**Required work:** You are asked to filter the data below and copy every line holding "immediate".

————

-- ==== Sys2Proof/Machine/Load.lean ====
section
/-! DEFINITION. Load, store and register-transfer instructions (spec/41_load_store_transfer.md). -/

namespace Sys2Proof.Machine

/-- LDA: `A <- M; SetNZ(M)` (R120). -/
def loadA (src : Source) (s : State) : Result := s.reading src fun m => (s.setA m).setNZ m

/-- LDX: `X <- M; SetNZ(M)` (R121). -/
def loadX (src : Source) (s : State) : Result := s.reading src fun m => (s.setX m).setNZ m

/-- LDY: `Y <- M; SetNZ(M)` (R122). -/
def loadY (src : Source) (s : State) : Result := s.reading src fun m => (s.setY m).setNZ m

/-- LDA immediate, opcode A9: R120 with R103. -/
def execLdaImm (imm : Byte) (s : State) : Result :=
  loadA (.immediate imm) s

/-- LDA absolute, opcode AD: R120 with R107. -/
def execLdaAbs (addr : Addr) (s : State) : Result :=
  loadA (.memory (.absolute addr)) s

/-- LDA zero page, opcode A5: R120 with R104. -/
def execLdaZp (zp : Byte) (s : State) : Result :=
  loadA (.memory (.zeroPage zp)) s

/-- LDA (indirect,X), opcode A1: R120 with R110. -/
def execLdaIndX (zp : Byte) (s : State) : Result :=
  loadA (.memory (.indexedIndirectX zp)) s

/-- LDA (indirect),Y, opcode B1: R120 with R111. -/
def execLdaIndY (zp : Byte) (s : State) : Result :=
  loadA (.memory (.indirectIndexedY zp)) s

/-- LDA zero page,X, opcode B5: R120 with R105. -/
def execLdaZpX (zp : Byte) (s : State) : Result :=
  loadA (.memory (.zeroPageX zp)) s

/-- LDA absolute,X, opcode BD: R120 with R108. -/
def execLdaAbsX (addr : Addr) (s : State) : Result :=
  loadA (.memory (.absoluteX addr)) s

/-- LDA absolute,Y, opcode B9: R120 with R109. -/
def execLdaAbsY (addr : Addr) (s : State) : Result :=
  loadA (.memory (.absoluteY addr)) s

/-- LDX immediate, opcode A2: R121 with R103. -/
def execLdxImm (imm : Byte) (s : State) : Result :=
  loadX (.immediate imm) s

/-- LDX absolute, opcode AE: R121 with R107. -/
def execLdxAbs (addr : Addr) (s : State) : Result :=
  loadX (.memory (.absolute addr)) s

/-- LDX zero page, opcode A6: R121 with R104. -/
def execLdxZp (zp : Byte) (s : State) : Result :=
  loadX (.memory (.zeroPage zp)) s

/-- LDX absolute,Y, opcode BE: R121 with R109. -/
def execLdxAbsY (addr : Addr) (s : State) : Result :=
  loadX (.memory (.absoluteY addr)) s

/-- LDX zero page,Y, opcode B6: R121 with R106. -/
def execLdxZpY (zp : Byte) (s : State) : Result :=
  loadX (.memory (.zeroPageY zp)) s

/-- LDY immediate, opcode A0: R122 with R103. -/
def execLdyImm (imm : Byte) (s : State) : Result :=
  loadY (.immediate imm) s

/-- LDY absolute, opcode AC: R122 with R107. -/
def execLdyAbs (addr : Addr) (s : State) : Result :=
  loadY (.memory (.absolute addr)) s

/-- LDY zero page, opcode A4: R122 with R104. -/
def execLdyZp (zp : Byte) (s : State) : Result :=
  loadY (.memory (.zeroPage zp)) s

/-- LDY zero page,X, opcode B4: R122 with R105. -/
def execLdyZpX (zp : Byte) (s : State) : Result :=
  loadY (.memory (.zeroPageX zp)) s

/-- LDY absolute,X, opcode BC: R122 with R108. -/
def execLdyAbsX (addr : Addr) (s : State) : Result :=
  loadY (.memory (.absoluteX addr)) s

/-- STA absolute, opcode 8D: R123 with R107. -/
def execStaAbs (addr : Addr) (s : State) : Result :=
  s.storing (.absolute addr) s.a

/-- STA zero page, opcode 85: R123 with R104. -/
def execStaZp (zp : Byte) (s : State) : Result :=
  s.storing (.zeroPage zp) s.a

/-- STA (indirect,X), opcode 81: R123 with R110. -/
def execStaIndX (zp : Byte) (s : State) : Result :=
  s.storing (.indexedIndirectX zp) s.a

/-- STA (indirect),Y, opcode 91: R123 with R111. -/
def execStaIndY (zp : Byte) (s : State) : Result :=
  s.storing (.indirectIndexedY zp) s.a

/-- STA zero page,X, opcode 95: R123 with R105. -/
def execStaZpX (zp : Byte) (s : State) : Result :=
  s.storing (.zeroPageX zp) s.a

/-- STA absolute,X, opcode 9D: R123 with R108. -/
def execStaAbsX (addr : Addr) (s : State) : Result :=
  s.storing (.absoluteX addr) s.a

/-- STA absolute,Y, opcode 99: R123 with R109. -/
def execStaAbsY (addr : Addr) (s : State) : Result :=
  s.storing (.absoluteY addr) s.a

/-- STX absolute, opcode 8E: R124 with R107. -/
def execStxAbs (addr : Addr) (s : State) : Result :=
  s.storing (.absolute addr) s.x

/-- STX zero page, opcode 86: R124 with R104. -/
def execStxZp (zp : Byte) (s : State) : Result :=
  s.storing (.zeroPage zp) s.x

/-- STX zero page,Y, opcode 96: R124 with R106. -/
def execStxZpY (zp : Byte) (s : State) : Result :=
  s.storing (.zeroPageY zp) s.x

/-- STY absolute, opcode 8C: R125 with R107. -/
def execStyAbs (addr : Addr) (s : State) : Result :=
  s.storing (.absolute addr) s.y

/-- STY zero page, opcode 84: R125 with R104. -/
def execStyZp (zp : Byte) (s : State) : Result :=
  s.storing (.zeroPage zp) s.y

/-- STY zero page,X, opcode 94: R125 with R105. -/
def execStyZpX (zp : Byte) (s : State) : Result :=
  s.storing (.zeroPageX zp) s.y

/-- TAX implied, opcode AA: R126. -/
def execTax (s : State) : Result :=
  .next (((s.setX s.a).setNZ s.a).advance 1)

/-- TAY implied, opcode A8: R127. -/
def execTay (s : State) : Result :=
  .next (((s.setY s.a).setNZ s.a).advance 1)

/-- TSX implied, opcode BA: R128. -/
def execTsx (s : State) : Result :=
  .next (((s.setX s.sp).setNZ s.sp).advance 1)

/-- TXA implied, opcode 8A: R129. -/
def execTxa (s : State) : Result :=
  .next (((s.setA s.x).setNZ s.x).advance 1)

/-- TXS implied, opcode 9A: R130. -/
def execTxs (s : State) : Result :=
  .next ((s.setSp s.x).advance 1)

/-- TYA implied, opcode 98: R131. -/
def execTya (s : State) : Result :=
  .next (((s.setA s.y).setNZ s.y).advance 1)

end Sys2Proof.Machine
end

————

**Response to the task:**
/-- LDA immediate, opcode A9: R120 with R103. -/
  loadA (.immediate imm) s
/-- LDX immediate, opcode A2: R121 with R103. -/
  loadX (.immediate imm) s
/-- LDY immediate, opcode A0: R122 with R103. -/
  loadY (.immediate imm) s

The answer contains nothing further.